Неужели отпугнул он духов тем, что сделал вид, будто не придает значения сплетням о Младшей Ханше? Неужели духовник считает, что Повелитель скрывает грех сжигаемой похотью бабы? И вместо того, чтобы кинжалом вырезать клеймо блуда на супружеском ложе, он, таясь от всевидящего людского взора, прикрывает его собственной ладонью? Как же, по мнению сеида, он еще должен поступить? Выгнать Младшую Ханшу как неверную жену? Но на такой позор не решался во все времена еще ни один властелин! Как он может всенародно признаться в том, что какой-то низкородный бродяга, пришелец посягнул на ханскую честь? И не только посягнул, а совратил его богоданную жену! Как может святой отец журить его за то, что он неспособен решиться на поступок, достойный самого ничтожного врага?! Ведь в таком случае и слепцу видно, что он наказывает не грешницу-ханшу и не ее дерзкого любовника, а прежде всего самого себя.

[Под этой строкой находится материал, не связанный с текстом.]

/-- R440, R509: an accepted BLOCK completes when the processing mode after the advance is FilterDrive or ShepardTone, or
ShimmerReverb with a finite pre-delay, or SpaceEcho with delay settings of ordinary size and finite LFO rates (`echoTame`):
one output frame for every input frame, the sequencer idle, the indicator as the switcher leaves it, and the refusal mark, the command stream
and the configuration as they were. -/
def Obligations.BlockCompletes : Prop :=
  ∀ (s : State) (enc : BitVec 16) (press : Bool) (swl swr : BitVec 2) (ktop kbot : Word) (frames : List (Stereo Word)),
    blockAccepted swl swr ktop kbot = true →
    ((xfAdvance s.cfg.xfStep press s.xf).active = .se → echoTame s = true) →
    ((xfAdvance s.cfg.xfStep press s.xf).active = .sr → (srPreDelay s.cfg).isFinite = true) →
    ∃ t, exec (.block enc press swl swr ktop kbot frames) s = .next t ∧
      (∃ out, out.length = frames.length ∧ t.ports.aout = s.ports.aout ++ out) ∧
      t.seq = .idle ∧ t.ports.ind = indicatorOf t.xf ∧ t.xf = xfAdvance s.cfg.xfStep press s.xf ∧
      t.refused = s.refused ∧ t.ports.cmd = s.ports.cmd ∧ t.cfg = s.cfg ∧ t.row = s.row

/-- The source's output bound (R193, R438): in FilterDrive and ShepardTone every emitted sample is within the limiter ceiling
for any input words (NaN, infinities), any accepted controls and any state of the units; in ShimmerReverb for input in
[-1, 1] with an input gain in [-1, 1]. Nothing is said of SpaceEcho, whose reverb is not bounded (I13). -/
def Obligations.BlockOutputWithinCeiling : Prop :=
  ∀ (s t : State) (enc : BitVec 16) (press : Bool) (swl swr : BitVec 2) (ktop kbot : Word) (frames : List (Stereo Word)),
    s.cfg.ok = true → inUnit s.xf.volume = true → blockAccepted swl swr ktop kbot = true →
    ((xfAdvance s.cfg.xfStep press s.xf).active = .fd ∨ (xfAdvance s.cfg.xfStep press s.xf).active = .sh ∨
      ((xfAdvance s.cfg.xfStep press s.xf).active = .sr ∧ inOne s.cfg.gIn.sr = true ∧
        ∀ f ∈ frames, inOne (F32.ofBits f.l) = true ∧ inOne (F32.ofBits f.r) = true)) →
    exec (.block enc press swl swr ktop kbot frames) s = .next t →
    ∀ f ∈ t.ports.aout.drop s.ports.aout.length,
      f.l.abs.le s.cfg.limCeil = true ∧ f.r.abs.le s.cfg.limCeil = true

/-- R50, R433, R441: a BLOCK changes the state of no mode but the one active before the advance (its control update) and
the one active after it (its frames). -/
def Obligations.InactiveModesAreFrozen : Prop :=
  ∀ (s t : State) (enc : BitVec 16) (press : Bool) (swl swr : BitVec 2) (ktop kbot : Word) (frames : List (Stereo Word)),
    exec (.block enc press swl swr ktop kbot frames) s = .next t →
    (s.xf.active ≠ .fd → t.xf.active ≠ .fd → t.fd = s.fd) ∧ (s.xf.active ≠ .se → t.xf.active ≠ .se → t.se = s.se) ∧
    (s.xf.active ≠ .sr → t.xf.active ≠ .sr → t.sr = s.sr) ∧ (s.xf.active ≠ .sh → t.xf.active ≠ .sh → t.sh = s.sh)

/-- R50, R502: a row of a mode (its update, its process row with whatever faults it takes, its stages and its variants)
changes nothing outside that mode but the datapath's local values and the event log, which it only extends. -/
def Obligations.ModeRowsTouchOnlyTheirMode : Prop :=
  ∀ (i : Instr) (m : Mode) (s t : State), modeOfRow i = some m → exec i s = .next t →
    t.cfg = s.cfg ∧ t.seq = s.seq ∧ t.snap = s.snap ∧ t.xf = s.xf ∧ t.lim = s.lim ∧ t.refused = s.refused ∧
    t.ports = s.ports ∧ t.row = s.row ∧ s.events <+: t.events ∧
    (m ≠ .fd → t.fd = s.fd) ∧ (m ≠ .se → t.se = s.se) ∧ (m ≠ .sr → t.sr = s.sr) ∧ (m ≠ .sh → t.sh = s.sh)

/-- R405, R430: `xf.active` changes only where the switcher swaps (SW.FADEOUT, the same step inside SW.ADVANCE and BLOCK)
and at RESET; it then becomes the pending mode or mode 0. -/
def Obligations.ActiveModeChangesOnlyAtASwap : Prop :=
  ∀ (i : Instr) (s t : State), exec i s = .next t → t.xf.active ≠ s.xf.active →
    (i = .reset ∧ t.xf.active = .fd) ∨
    (t.xf.active = s.xf.pending ∧ t.xf.state = .fadingIn ∧ t.xf.volume.le (.dec 1 1000) = true ∧
      (i = .swFadeout ∨ (s.xf.state = .fadingOut ∧ (i = .swAdvance ∨
        ∃ enc press swl swr ktop kbot frames, i = .block enc press swl swr ktop kbot frames))))

/-! FilterDrive (41_filterdrive.md). -/

/-- FD.UPDATE (R241). -/
def Obligations.FdUpdateResult : Prop :=
  ∀ s : State, exec .fdUpdate s = .next { s with fd :=
    let cutT := (F32.dec 5 1).mul (Config.math.pow ((F32.dec 18000 1).div (.dec 5 1)) s.snap.ktop)
    let resT := s.snap.kbot
    let driveAcc := F32.clamp (s.fd.driveAcc.add ((F32.dec 5 100).mul (.ofInt s.snap.enc.toInt))) .zero .one
    let cutSm := s.fd.cutSm.add ((F32.dec 5 100).mul (cutT.sub s.fd.cutSm))
    let resSm := s.fd.resSm.add ((F32.dec 5 100).mul (resT.sub s.fd.resSm))
    let driveSm := s.fd.driveSm.add ((F32.dec 5 100).mul (driveAcc.sub s.fd.driveSm))
    let fR := cutSm.mul (F32.one.add ((F32.dec 5 100).mul resSm))
    { s.fd with
      cutT := cutT, resT := resT, driveAcc := driveAcc, curve := s.snap.swl, tap := s.snap.swr
      cutSm := cutSm, resSm := resSm, driveSm := driveSm
      svfA := ⟨svfConfigure s.fd.svfA.l cutSm resSm, svfConfigure s.fd.svfA.r fR resSm⟩
      svfB := ⟨svfConfigure s.fd.svfB.l cutSm resSm, svfConfigure s.fd.svfB.r fR resSm⟩ } }

/-- FD.GATE, FD.AAF and FD.OS (R242 to R244), on both channels. The threshold is the instance's `FD_GATE_T` (I14); its nominal
value, 10^(-54/20), is the pattern 0x3B02C2F2 (the model's choice: assumption 11). In FD.OS the
history shifts, the mid-sample is interpolated at 0.5, and the drive of the two is recombined with weights 0.4 and 0.6;
`fdDriveOf` with the selected curve is FD.DRIVE, tied to its row by `FdDriveUsesTheSelectedCurve`. -/
def Obligations.FdFrontStageResults : Prop :=
  ∀ s : State,
    let w := s.wires.fd
    let x := s.wires.x
    let env := fun e x : F32 => ((F32.dec 99 100).mul e).add ((F32.dec 1 100).mul x.abs)
    let gateT := s.cfg.approx.fdGateT
    let gain := fun e : F32 => if e.lt gateT then (e.div gateT).mul (e.div gateT) else .one
    let drive := fdDriveOf s.cfg s.fd.curve s.fd.driveSm
    let hL : Hist := ⟨s.fd.hist.l.h1, s.fd.hist.l.h2, s.fd.hist.l.h3, w.a.l⟩
    let hR : Hist := ⟨s.fd.hist.r.h1, s.fd.hist.r.h2, s.fd.hist.r.h3, w.a.r⟩
    let os := fun h : Hist =>
      ((F32.dec 4 10).mul (drive (hermite4 h.h0 h.h1 h.h2 h.h3 (.dec 5 10)))).add ((F32.dec 6 10).mul (drive h.h3))
    let lL := svfProcess s.fd.aa1.l w.g.l
    let lR := svfProcess s.fd.aa1.r w.g.r
    let mL := svfProcess s.fd.aa2.l lL.2.low
    let mR := svfProcess s.fd.aa2.r lR.2.low
    (s.cfg.approx = {} → gateT = .ofBits 0x3B02C2F2#32) ∧
    exec .fdGate s = .next { s with
      fd := { s.fd with gateEnv := ⟨env s.fd.gateEnv.l x.l, env s.fd.gateEnv.r x.r⟩ }
      wires := { s.wires with fd := { w with
        g := ⟨(gain (env s.fd.gateEnv.l x.l)).mul x.l, (gain (env s.fd.gateEnv.r x.r)).mul x.r⟩ } } } ∧
    exec .fdAaf s = .next { s with
      fd := { s.fd with aa1 := ⟨lL.1, lR.1⟩, aa2 := ⟨mL.1, mR.1⟩ }
      wires := { s.wires with fd := { w with a := ⟨mL.2.low, mR.2.low⟩ } } } ∧
    exec .fdOs s = .next { s with
      fd := { s.fd with hist := ⟨hL, hR⟩ }
      wires := { s.wires with fd := { w with o := ⟨os hL, os hR⟩ } } }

Выходит, Сеид печется не об осуждении подлинных грешников, а хочет, чтобы злые языки трепали честное имя Повелителя? Это же невозможно! Этого может ему пожелать только Старшая Ханша, открыто ненавидящая свою соперницу и ради ее посрамления готовая жертвовать даже честью супруга. Но святой сеид, знавший с малых лет не только Повелителя, но и его отца, не может… да, да… не может и не должен с именем аллаха на устах и священным посохом в руках разделять и одобрять слепую ненависть и злобу долгополой бабы, у которой от ревности помутился рассудок. Какой же он святой, если он не может быть выше низменных страстишек презренной половины человечества?! Конечно, сам сеид оказался в плену сплетен, дошедших до него из дворца Старшей Ханши. Более того, злорадная усмешка, так явственно обозначившаяся на его старческих лиловых губах, прилипла к нему от подлых и пронырливых сплетников, которыми кишмя кишит обиталище Старшей Жены. Таинственная и злая сила сплетни сумела смутить душу святого праведника. Колдовство ползущих слухов оказалось сильнее мудрости и святости живого пророка.

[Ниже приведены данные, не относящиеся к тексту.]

/-- The whole units of 1.0 in a magnitude are a magnitude's value. -/
theorem exists_units_floor (m q : Nat) (h : q = units m / unitsPerOne ∨ q = (units m + (unitsPerOne - 1)) / unitsPerOne) :
    ∃ r, units r = q * unitsPerOne := by
  obtain ⟨k, n, rfl, h1, h2⟩ := mag_split m
  rw [units_step k n h1 (by omega)] at h
  by_cases hk : 149 ≤ k
  · refine ⟨k * 2 ^ 23 + n, ?_⟩
    rw [units_step k n h1 (by omega)]
    have e : n * 2 ^ k = n * 2 ^ (k - 149) * unitsPerOne := by
      have : 2 ^ k = 2 ^ (k - 149) * unitsPerOne := by rw [unitsPerOne, ← pow_add]; congr 1; omega
      rw [this, Nat.mul_assoc]
    have hq : q = n * 2 ^ (k - 149) := by
      rw [e] at h
      rcases h with h | h
      · rw [h, Nat.mul_div_cancel _ unitsPerOne_pos]
      · rw [h, Nat.add_comm, Nat.add_mul_div_right _ _ unitsPerOne_pos, Nat.div_eq_of_lt (by have := unitsPerOne_pos; omega)]
        simp
    rw [e, hq]
  · have hb : n * 2 ^ k ≤ 2 ^ 24 * unitsPerOne := by
      have : 2 ^ k ≤ unitsPerOne := Nat.pow_le_pow_right (by decide) (by omega)
      exact Nat.mul_le_mul (by omega) this
    have hq : q ≤ 2 ^ 24 := by
      have hU := unitsPerOne_pos
      rcases h with h | h <;> rw [h]
      · exact Nat.div_le_of_le_mul (by rw [Nat.mul_comm unitsPerOne]; exact hb)
      · have : (n * 2 ^ k + (unitsPerOne - 1)) / unitsPerOne < 2 ^ 24 + 1 := by
          rw [Nat.div_lt_iff_lt_mul hU, Nat.add_mul]; omega
        omega
    obtain ⟨r, hr⟩ := exists_units 149 q hq
    exact ⟨r, hr⟩

/-- `floor` of a finite datum: a whole number, at most the datum and less than 1 below it (R17). -/
theorem floor_spec {x : F32} (hx : x.isFinite = true) :
    x.floor.isFinite = true ∧ x.floor.val ≤ x.val ∧ x.val < x.floor.val + unitsPerOne ∧
    (unitsPerOne : Int) ∣ x.floor.val := by
  obtain ⟨s, m, rfl⟩ := fin_of_isFinite hx
  have hU := unitsPerOne_pos
  simp only [floor]
  by_cases hm : m.val = 0
  · simp only [hm, if_true, isFinite_fin, true_and]
    refine ⟨Int.le_refl _, by omega, ?_⟩
    cases s <;> simp [hm, units_zero]
  · simp only [hm, if_false]
    cases s
    · simp only [Bool.false_eq_true, if_false]
      obtain ⟨r, hr⟩ := exists_units_floor m.val _ (Or.inl rfl)
      have hd := Nat.div_add_mod (units m.val) unitsPerOne
      have hl := Nat.mod_lt (units m.val) hU
      have hle : units r ≤ units m.val := by rw [hr]; exact Nat.div_mul_le_self _ _
      have hlt : r < 0x7F800000 := Nat.lt_of_le_of_lt (units_le_iff.1 hle) m.isLt
      rw [← hr, round, roundMag_units, ofMag_of_lt hlt]
      simp only [isFinite_fin, val_fin_false, true_and]
      refine ⟨by exact_mod_cast hle, ?_, ?_⟩
      · have : units m.val < units r + unitsPerOne := by rw [hr, Nat.mul_comm]; omega
        exact_mod_cast this
      · rw [hr]; push_cast; exact Int.dvd_mul_left _ _
    · simp only [if_true]
      obtain ⟨r, hr⟩ := exists_units_floor m.val _ (Or.inr rfl)
      have hd := Nat.div_add_mod (units m.val + (unitsPerOne - 1)) unitsPerOne
      have hl := Nat.mod_lt (units m.val + (unitsPerOne - 1)) hU
      have hge : units m.val ≤ units r := by rw [hr, Nat.mul_comm]; omega
      have hup : units r < units m.val + unitsPerOne := by rw [hr, Nat.mul_comm]; omega
      have hlt : r < 0x7F800000 := by
        calc r = roundMag (units r) 1 := (roundMag_units r).symm
          _ < 0x7F800000 := roundMag_past_largest (by
            have : units m.val ≤ units 0x7F7FFFFF := units_le_iff.2 (by have := m.isLt; omega)
            omega)
      rw [← hr, round, roundMag_units, ofMag_of_lt hlt]
      simp only [isFinite_fin, val_fin_true, true_and]
      refine ⟨by omega, by omega, ?_⟩
      rw [hr]; push_cast; exact Int.dvd_neg.2 (Int.dvd_mul_left _ _)

/-- `wrap01` maps every finite datum into [0, 1) (R17). -/
theorem wrap01_spec {x : F32} (hx : x.isFinite = true) : zero.le x.wrap01 = true ∧ x.wrap01.lt one = true := by
  obtain ⟨ff, f1, f2, -⟩ := floor_spec hx
  obtain ⟨fr, r0, r1⟩ := sub_between hx ff (lo := zero) (hi := one) rfl rfl
    (by rw [val_zero]; omega) (by rw [val_one]; omega)
  unfold wrap01
  split
  · exact ⟨rfl, by decide⟩
  · rename_i h
    refine ⟨(le_iff rfl fr).2 (by rw [val_zero] at *; exact r0), ?_⟩
    rw [lt_eq_not_le (isNaN_of_isFinite _ fr) rfl]
    simpa using h

theorem unitsPerOne_eq : (unitsPerOne : Int) = 2 ^ 149 := by simp [unitsPerOne]

/-- What R407 asks of a crossfade step, in units: more than 1e-6, at most 1. -/
theorem step_bounds {s : F32} (h1 : (dec 1 1000000).lt s = true) (h2 : s.le one = true) :
    s.isFinite = true ∧ 2 ^ 129 ≤ s.val ∧ s.val ≤ unitsPerOne := by
  have hd : (dec 1 1000000).isFinite = true ∧ 2 ^ 129 ≤ (dec 1 1000000).val := by decide +kernel
  have hn := (not_isNaN_of_le h2).1
  have hle : (dec 1 1000000).le s = true := by
    rcases le_total (isNaN_of_isFinite _ hd.1) hn with h | h
    · exact h
    · rw [lt_eq_not_le (isNaN_of_isFinite _ hd.1) hn, h] at h1; cases h1
  have hs := isFinite_of_le_of_le hd.1 rfl hle h2
  have e1 := (le_iff hd.1 hs).1 hle
  have e2 := (le_iff hs rfl).1 h2
  rw [val_one] at e2
  exact ⟨hs, by omega, e2⟩

/-- One fade-out step (R402, R406): the volume stays in [0, 1], does not rise, and falls by at least 2^-21 unless it
reaches 0. -/
theorem fadeOut_step {s v : F32} (hv : inUnit v = true) (hs : s.isFinite = true) (s0 : 2 ^ 129 ≤ s.val)
    (s1 : s.val ≤ unitsPerOne) :
    inUnit (fadeOutVolume s v) = true ∧ (fadeOutVolume s v).val ≤ v.val ∧
    ((fadeOutVolume s v).val + 2 ^ 128 ≤ v.val ∨ (fadeOutVolume s v).val = 0) := by
  obtain ⟨fv, v0, v1⟩ := inUnit_iff.1 hv
  have hU := unitsPerOne_eq
  obtain ⟨fd, d0, d1⟩ := sub_between fv hs (lo := one.neg) (hi := one) rfl rfl
    (by rw [val_neg, val_one]; omega) (by rw [val_one]; omega)
  rw [val_one] at d1
  unfold fadeOutVolume
  rcases max_eq (isNaN_of_isFinite _ fd) (y := zero) rfl with ⟨e, h⟩ | ⟨e, -⟩
  · rw [e]
    have dn : 0 ≤ (v.sub s).val := by have := (le_iff rfl fd).1 h; rwa [val_zero] at this
    have dU : inUnit (v.sub s) = true := inUnit_iff.2 ⟨fd, dn, d1⟩
    obtain ⟨p1, p2⟩ := mul_inUnit dU dU
    have p0 := (inUnit_iff.1 p1).2.1
    refine ⟨p1, ?_, ?_⟩
    · have := (sub_le_double fv hs fd).2.2
      by_cases hneg : v.val - s.val ≤ 0
      · have := this hneg; omega
      · have := add_near fv (y := s.neg) (by rwa [isFinite_neg]) (by rw [val_neg]; omega) fd
        rw [val_neg] at this
        change _ ≤ _ ∧ _ ≤ 2 ^ 24 * (v.sub s).val at this
        have h1 : 2 ^ 24 * (v.sub s).val ≤ (2 ^ 24 + 1) * (v.val + -s.val) := this.1
        omega
    · have := (sub_le_double fv hs fd).2.2
      by_cases hneg : v.val - s.val ≤ 0
      · right; have := this hneg; omega
      · left
        have := add_near fv (y := s.neg) (by rwa [isFinite_neg]) (by rw [val_neg]; omega) fd
        rw [val_neg] at this
        have h1 : 2 ^ 24 * (v.sub s).val ≤ (2 ^ 24 + 1) * (v.val + -s.val) := this.1
        omega
  · rw [e]
    have hz : (zero.mul zero) = zero := by decide
    rw [hz, val_zero]
    exact ⟨by decide, v0, Or.inr rfl⟩

/-- One fade-in step (R403, R406): the volume stays in [0, 1] and rises by at least 2^-21, up to 1. -/
theorem fadeIn_step {s v : F32} (hv : inUnit v = true) (hs : s.isFinite = true) (s0 : 2 ^ 129 ≤ s.val) :
    inUnit (fadeInVolume s v) = true ∧ v.val ≤ (fadeInVolume s v).val ∧
    (v.val + 2 ^ 128 ≤ (fadeInVolume s v).val ∨ (fadeInVolume s v).val = unitsPerOne) := by
  obtain ⟨fv, v0, v1⟩ := inUnit_iff.1 hv
  have hU := unitsPerOne_eq
  have fa : (v.add s).isFinite = true := add_finite_of_unit fv hs (by omega) v1
  have ha := (add_near fv hs (by omega) fa).2
  have a0 := (add_le_double fv hs fa).2.1 (by omega)
  unfold fadeInVolume
  have key : ∀ u : F32, u.isFinite = true → 0 ≤ u.val → u.val ≤ unitsPerOne →
      u.sqrt.isFinite = true ∧ u.val ≤ u.sqrt.val ∧ u.sqrt.val ≤ unitsPerOne := by
    intro u fu u0 u1
    have := sqrt_between fu u0 (lo := u) (hi := one) fu rfl u0 (by rw [val_one]; omega)
      (Int.mul_le_mul_of_nonneg_left u1 u0) (by rw [val_one]; exact Int.mul_le_mul_of_nonneg_right u1 (by omega))
    rwa [val_one] at this
  rcases min_eq (isNaN_of_isFinite _ fa) (y := one) rfl with ⟨e, h⟩ | ⟨e, -⟩
  · rw [e]
    have h1 := (le_iff fa rfl).1 h
    rw [val_one] at h1
    obtain ⟨f, l, u⟩ := key _ fa a0 h1
    rw [inUnit_iff]
    refine ⟨⟨f, by omega, u⟩, by omega, Or.inl (by omega)⟩
  · rw [e]
    obtain ⟨f, l, u⟩ := key one rfl (by rw [val_one]; omega) (by rw [val_one])
    rw [val_one] at l
    rw [inUnit_iff]
    exact ⟨⟨f, by omega, u⟩, by omega, Or.inr (by omega)⟩

/-- `tanh` of anything but NaN is in [-1, 1] (R11, R198). -/
theorem tanh_within {x : F32} (h : x.isNaN = false) : within one.neg one (Config.math.tanh x) = true := by
  rw [within, Bool.and_eq_true]
  rcases x with _ | s | ⟨s, m⟩
  · cases h
  · cases s
    · rw [Config.math.tanh_inf]; exact ⟨by decide, by decide⟩
    · have := Config.math.tanh_odd (.inf false)
      rw [Config.math.tanh_inf] at this
      change Config.math.tanh (.inf true) = _ at this
      rw [this]; exact ⟨by decide, by decide⟩
  · exact Config.math.tanh_bound _ rfl

theorem tanh_isNaN {x : F32} (h : (Config.math.tanh x).isNaN = true) : x = .nan := by
  by_contra hc
  have : x.isNaN = false := by rcases x with _ | s | ⟨s, m⟩ <;> first | rfl | exact absurd rfl hc
  have := isNaN_of_within (tanh_within this)
  rw [h] at this; cases this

В горькой усмешке искривились губы Повелителя. Он даже почувствовал нечто похожее на снисходительную жалость к святому старцу, которого так ловко опутали прожженные пройдохи и коварные потаскухи. И в самом деле, разве можно обижаться на беспомощного старика, сбитого с толку бесконечными слухами и подлыми дворцовыми интригами? Конечно, старец достоин жалости.
В этом лживом и продажном мире, где на каждом шагу твоей чести и достоинству угрожают позор и унижение, немудрено сбиться с пути истины и свихнуться с ума не только дряхлому старику-отшельнику, но и самому всемогущему творцу, из недоступной дали взирающему равнодушно на презренный человеческий род. Конечно, если сотворить мир сплошь из неуемных, необоримых страстей и страстишек, разве можно не предаваться вожделению и греху?!

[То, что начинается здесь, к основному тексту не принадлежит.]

@[simp] theorem State.setSr_cfg (v : SrState) : (s.setSr v).cfg = s.cfg := rfl
@[simp] theorem State.setSr_seq (v : SrState) : (s.setSr v).seq = s.seq := rfl
@[simp] theorem State.setSr_snap (v : SrState) : (s.setSr v).snap = s.snap := rfl
@[simp] theorem State.setSr_xf (v : SrState) : (s.setSr v).xf = s.xf := rfl
@[simp] theorem State.setSr_lim (v : SrState) : (s.setSr v).lim = s.lim := rfl
@[simp] theorem State.setSr_fd (v : SrState) : (s.setSr v).fd = s.fd := rfl
@[simp] theorem State.setSr_se (v : SrState) : (s.setSr v).se = s.se := rfl
@[simp] theorem State.setSr_sr (v : SrState) : (s.setSr v).sr = v := rfl
@[simp] theorem State.setSr_sh (v : SrState) : (s.setSr v).sh = s.sh := rfl
@[simp] theorem State.setSr_refused (v : SrState) : (s.setSr v).refused = s.refused := rfl
@[simp] theorem State.setSr_events (v : SrState) : (s.setSr v).events = s.events := rfl
@[simp] theorem State.setSr_ports (v : SrState) : (s.setSr v).ports = s.ports := rfl
@[simp] theorem State.setSr_row (v : SrState) : (s.setSr v).row = s.row := rfl
@[simp] theorem State.setSr_wires (v : SrState) : (s.setSr v).wires = s.wires := rfl

@[simp] theorem State.setSh_cfg (v : ShState) : (s.setSh v).cfg = s.cfg := rfl
@[simp] theorem State.setSh_seq (v : ShState) : (s.setSh v).seq = s.seq := rfl
@[simp] theorem State.setSh_snap (v : ShState) : (s.setSh v).snap = s.snap := rfl
@[simp] theorem State.setSh_xf (v : ShState) : (s.setSh v).xf = s.xf := rfl
@[simp] theorem State.setSh_lim (v : ShState) : (s.setSh v).lim = s.lim := rfl
@[simp] theorem State.setSh_fd (v : ShState) : (s.setSh v).fd = s.fd := rfl
@[simp] theorem State.setSh_se (v : ShState) : (s.setSh v).se = s.se := rfl
@[simp] theorem State.setSh_sr (v : ShState) : (s.setSh v).sr = s.sr := rfl
@[simp] theorem State.setSh_sh (v : ShState) : (s.setSh v).sh = v := rfl
@[simp] theorem State.setSh_refused (v : ShState) : (s.setSh v).refused = s.refused := rfl
@[simp] theorem State.setSh_events (v : ShState) : (s.setSh v).events = s.events := rfl
@[simp] theorem State.setSh_ports (v : ShState) : (s.setSh v).ports = s.ports := rfl
@[simp] theorem State.setSh_row (v : ShState) : (s.setSh v).row = s.row := rfl
@[simp] theorem State.setSh_wires (v : ShState) : (s.setSh v).wires = s.wires := rfl

@[simp] theorem State.setPorts_cfg (v : Ports) : (s.setPorts v).cfg = s.cfg := rfl
@[simp] theorem State.setPorts_seq (v : Ports) : (s.setPorts v).seq = s.seq := rfl
@[simp] theorem State.setPorts_snap (v : Ports) : (s.setPorts v).snap = s.snap := rfl
@[simp] theorem State.setPorts_xf (v : Ports) : (s.setPorts v).xf = s.xf := rfl
@[simp] theorem State.setPorts_lim (v : Ports) : (s.setPorts v).lim = s.lim := rfl
@[simp] theorem State.setPorts_fd (v : Ports) : (s.setPorts v).fd = s.fd := rfl
@[simp] theorem State.setPorts_se (v : Ports) : (s.setPorts v).se = s.se := rfl
@[simp] theorem State.setPorts_sr (v : Ports) : (s.setPorts v).sr = s.sr := rfl
@[simp] theorem State.setPorts_sh (v : Ports) : (s.setPorts v).sh = s.sh := rfl
@[simp] theorem State.setPorts_refused (v : Ports) : (s.setPorts v).refused = s.refused := rfl
@[simp] theorem State.setPorts_events (v : Ports) : (s.setPorts v).events = s.events := rfl
@[simp] theorem State.setPorts_ports (v : Ports) : (s.setPorts v).ports = v := rfl
@[simp] theorem State.setPorts_row (v : Ports) : (s.setPorts v).row = s.row := rfl
@[simp] theorem State.setPorts_wires (v : Ports) : (s.setPorts v).wires = s.wires := rfl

Человек рождается от греха. От него же находит свою гибель. Если всякая страсть в конечном счете грех, а грех – неизменный спутник всякого смертного, то и святой отец один из двуногих грешников на земле. Его набожность, отрешенность от всех соблазнов души и тела во имя всевышнего нужны только для того, чтобы возвысить себя в глазах черной толпы. Он действительно от многого на этом свете отрекся и отказался, но все же… не от всего, нет, нет, не от всего. Тщеславия он все-таки из себя не вытравил. И он отнюдь не прочь сохранять влияние на темный люд. Ему приятно, что его почитают, то припадают к его ногам. Он необычайно гордится тем, что к нему приходит и опускается перед ним на колени сам златокоронный владыка. А разве гордость, кичливость – не та же страсть?! Все неумеренное, преувеличенное – кощунство. А оно неизбежно приводит к греху.
Выходит, святой отец и великий Повелитель грешны в совершенно равной степени. Верно: Повелитель властолюбив, крутоправ. А разве святой отец уступает ему в этом? Разве то, что он проявил высокомерие и надменность к нему, Повелителю, облагодетельствованному самим создателем, не свидетельствует о том, что святой сеид по пояс погряз в кощунстве и грехе? За искусителем Азазелем, как известно, покорно следуют лишь духовные слепцы, одурманенные чадом житейской суеты.
Выходит, святой отец не избежал этой участи, поэтому нет ничего удивительного в том, что он оказался в сетях лжи и подлости, расставленных услужливыми холуями Старшей Ханши. Лишь извечной человеческой греховностью можно объяснить поведение старца, оказавшегося под влиянием жены Повелителя, которая, конечно же, обеспокоена почтенным возрастом грозного супруга, судьбой трона и его наследников. Значит, святой сеид печется о сохранении не только нынешней своей влиятельности, но и об обеспеченном завтрашнем дне. И его легко понять, если исходить из того, что он не столько святой, сколько обыкновенный человек. Но почему он, будучи сам не без греха, так строго осуждает его, Повелителя, за человеческую слабость?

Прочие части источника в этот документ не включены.